Timothy Radcliffe OP on finding hope and forgiveness in a time of hardship


What does a hope-filled life look like? Part of it is hanging in there, even when it seems pointless.

Timothy Radcliffe OP on finding hope and forgiveness in a time of hardship

Timothy Radcliffe, third from left, with other delegates on a trip to Syria that took them close to the front line of the civil war

 

In this doom-laden time of war, hardship, loss and grief, there are two things at the heart of Christianity that are needed more than ever: hope and forgiveness

John Henry Newman said: “Fear not that thy life shall come to an end, but rather fear that it shall never have a beginning.” Or as someone very different, the novelist Jeanette Winterson, said: “As I try and understand how life works – and why some people cope better than others with adversity – I come back to something to do with saying yes to life, which is love of life, however inadequate, and love for the self, however found. Not in the me-first way that is the opposite of life and love, but with a salmon-like determination to swim upstream, however choppy upstream is, because this is your stream.”
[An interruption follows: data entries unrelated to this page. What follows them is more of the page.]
/-! ## Selku: encoding and issue -/

/-- Every operation of a Selku slot reads back from the bundle it is put into, with every operand at every value the manual
allows it (R186, R187, R196 to R211), and leaves the other slots of the bundle as they were. -/
def Obligations.SelkuSlotsDecode : Prop :=
  ∀ w : Word256,
    (∀ e : BitVec 4, e.toNat ≤ 8 →
      decCtrl (slotCtrl (putCtrl w (encCtrl 0 e.toNat 0))) = some (.nop, e.toNat)
      ∧ (∀ (x : BitVec 2) (p : BitVec 4) (m : BitVec 10),
          decCtrl (slotCtrl (putCtrl w (encCtrl 2 e.toNat (x.toNat * 2 ^ 21 + p.toNat * 2 ^ 17 + m.toNat))))
            = some (.skip x.toNat p.toNat (m.toNat + 1), e.toNat))
      ∧ (∀ a : SlotArg, decCtrl (slotCtrl (putCtrl w (encCtrl 3 e.toNat (encSlot a)))) = some (.wait true a, e.toNat)
          ∧ decCtrl (slotCtrl (putCtrl w (encCtrl 4 e.toNat (encSlot a)))) = some (.wait false a, e.toNat))
      ∧ (∀ n : BitVec 4, decCtrl (slotCtrl (putCtrl w (encCtrl 5 e.toNat n.toNat))) = some (.bar n.toNat, e.toNat))
      ∧ (∀ x : BitVec 8, decCtrl (slotCtrl (putCtrl w (encCtrl 6 e.toNat x.toNat))) = some (.phase x.toNat, e.toNat))
      ∧ (∀ k : BitVec 1, decCtrl (slotCtrl (putCtrl w (encCtrl 7 e.toNat k.toNat))) = some (.fsync, e.toNat)))
    ∧ (∀ a : LoopArg, decCtrl (slotCtrl (putCtrl w (encCtrl 1 0 (encLoop a)))) = some (.loop a, 0))
    ∧ (∀ k : BitVec 6, decCtrl (slotCtrl (putCtrl w (encCtrl 8 0 k.toNat))) = some (.call k.toNat, 0))
    ∧ decCtrl (slotCtrl (putCtrl w (encCtrl 9 0 0))) = some (.ret, 0)
    ∧ decCtrl (slotCtrl (putCtrl w (encCtrl 10 0 0))) = some (.halt, 0)
    ∧ (∀ x : Nat, x < 2 ^ 32 → slotCube (putCtrl w x) = slotCube w ∧ slotVec .a (putCtrl w x) = slotVec .a w
        ∧ slotVec .b (putCtrl w x) = slotVec .b w ∧ slotMove (putCtrl w x) = slotMove w)
    ∧ decCube (slotCube (putCube w 0)) = some .nop
    ∧ (∀ n a b : BitVec 3,
        decCube (slotCube (putCube w (1 * 2 ^ 59 + n.toNat * 2 ^ 56 + a.toNat * 2 ^ 53 + b.toNat * 2 ^ 50)))
          = some (.mac false n.toNat a.toNat b.toNat)
        ∧ decCube (slotCube (putCube w (2 * 2 ^ 59 + n.toNat * 2 ^ 56 + a.toNat * 2 ^ 53 + b.toNat * 2 ^ 50)))
          = some (.mac true n.toNat a.toNat b.toNat)
        ∧ decCube (slotCube (putCube w (3 * 2 ^ 59 + n.toNat * 2 ^ 56))) = some (.zero n.toNat))
    ∧ (∀ (fa fb : BitVec 4) (sa sb : BitVec 3),
        decCube (slotCube (putCube w (5 * 2 ^ 59 + fa.toNat * 2 ^ 55 + fb.toNat * 2 ^ 51 + sa.toNat * 2 ^ 48 + sb.toNat * 2 ^ 45)))
          = some (.fmt fa.toNat fb.toNat sa.toNat sb.toNat))
    ∧ (∀ x : Nat, x < 2 ^ 64 → slotCtrl (putCube w x) = slotCtrl w ∧ slotVec .a (putCube w x) = slotVec .a w
        ∧ slotVec .b (putCube w x) = slotVec .b w ∧ slotMove (putCube w x) = slotMove w)
    ∧ (∀ u : VUnit,
        decVec (slotVec u (putVec u w 0)) = some .nop
        ∧ (∀ (d : BitVec 6) (v : BitVec 32),
            decVec (slotVec u (putVec u w (0x0B * 2 ^ 42 + d.toNat * 2 ^ 36 + v.toNat))) = some (.imm d.toNat v))
        ∧ (∀ (op : Nat) (f : VecF), op < 64 → vecRegOk op f = true → op ∉ [0x00, 0x0B, 0x3C, 0x3D, 0x3E] →
            decVec (slotVec u (putVec u w (encVec op f))) = some (.reg op f))
        ∧ (∀ (d : BitVec 6) (g : BitVec 3) (m : BitVec 1) (p : BitVec 4), m = 1 ∨ p = 0 →
            decVec (slotVec u (putVec u w (encVecMem 0x3C d g m p))) = some (.mem false d.toNat g.toNat (m == 1) p.toNat)
            ∧ decVec (slotVec u (putVec u w (encVecMem 0x3D d g m p))) = some (.mem true d.toNat g.toNat (m == 1) p.toNat))
        ∧ (∀ (g : BitVec 3) (a : BitVec 17),
            decVec (slotVec u (putVec u w (0x3E * 2 ^ 42 + g.toNat * 2 ^ 39 + a.toNat))) = some (.agld g.toNat a.toNat))
        ∧ (∀ x : Nat, x < 2 ^ 48 → slotCtrl (putVec u w x) = slotCtrl w ∧ slotCube (putVec u w x) = slotCube w
            ∧ slotMove (putVec u w x) = slotMove w))
    ∧ decMove (slotMove (putMove w 0)) = some .nop
    ∧ (∀ (h : BitVec 6) (g : BitVec 3) (l : BitVec 12) (p : BitVec 2) (v : BitVec 1) (lv : BitVec 4) (st : BitVec 17),
        lv.toNat ≤ 8 → (lv = 0 → st = 0) →
        decMove (slotMove (putMove w (1 * 2 ^ 59 + h.toNat * 2 ^ 53 + g.toNat * 2 ^ 50 + l.toNat * 2 ^ 38 + p.toNat * 2 ^ 36
            + v.toNat * 2 ^ 35 + lv.toNat * 2 ^ 31 + st.toNat * 2 ^ 14)))
          = some (.send h.toNat g.toNat (l.toNat + 1) p.toNat v.toNat lv.toNat st.toNat))
    ∧ (∀ (a b : BitVec 2) (n : BitVec 6), a ≠ b →
        decMove (slotMove (putMove w (2 * 2 ^ 59 + a.toNat * 2 ^ 57 + b.toNat * 2 ^ 55 + n.toNat * 2 ^ 49)))
          = some (.recv a.toNat b.toNat (n.toNat + 1)))
    ∧ (∀ f : XferF,
        (xferOk true f = true → decMove (slotMove (putMove w (encXfer 3 f))) = some (.xfer true f))
        ∧ (xferOk false f = true → decMove (slotMove (putMove w (encXfer 4 f))) = some (.xfer false f)))
    ∧ (∀ a : SlotArg, decMove (slotMove (putMove w (encTag 5 a))) = some (.tag true a)
        ∧ decMove (slotMove (putMove w (encTag 6 a))) = some (.tag false a))
    ∧ (∀ x : Nat, x < 2 ^ 64 → slotCtrl (putMove w x) = slotCtrl w ∧ slotCube (putMove w x) = slotCube w
        ∧ slotVec .a (putMove w x) = slotVec .a w ∧ slotVec .b (putMove w x) = slotVec .b w)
We are called to be fully alive. And to be alive fully, humanly, is to be able to let go of the burden of the past, and open ourselves to the hope of the future. To live now, we need forgiveness and hope.

Let us begin with hope. Doom is in the air. This is a tough time to be young. The future seems to be disappearing. Democracies all over the world are crumbling. Ecological catastrophe is looming. There is even, for the first time since I was a child, the threat of nuclear war. No wonder lots of people are deciding not to have children. So how can we hope?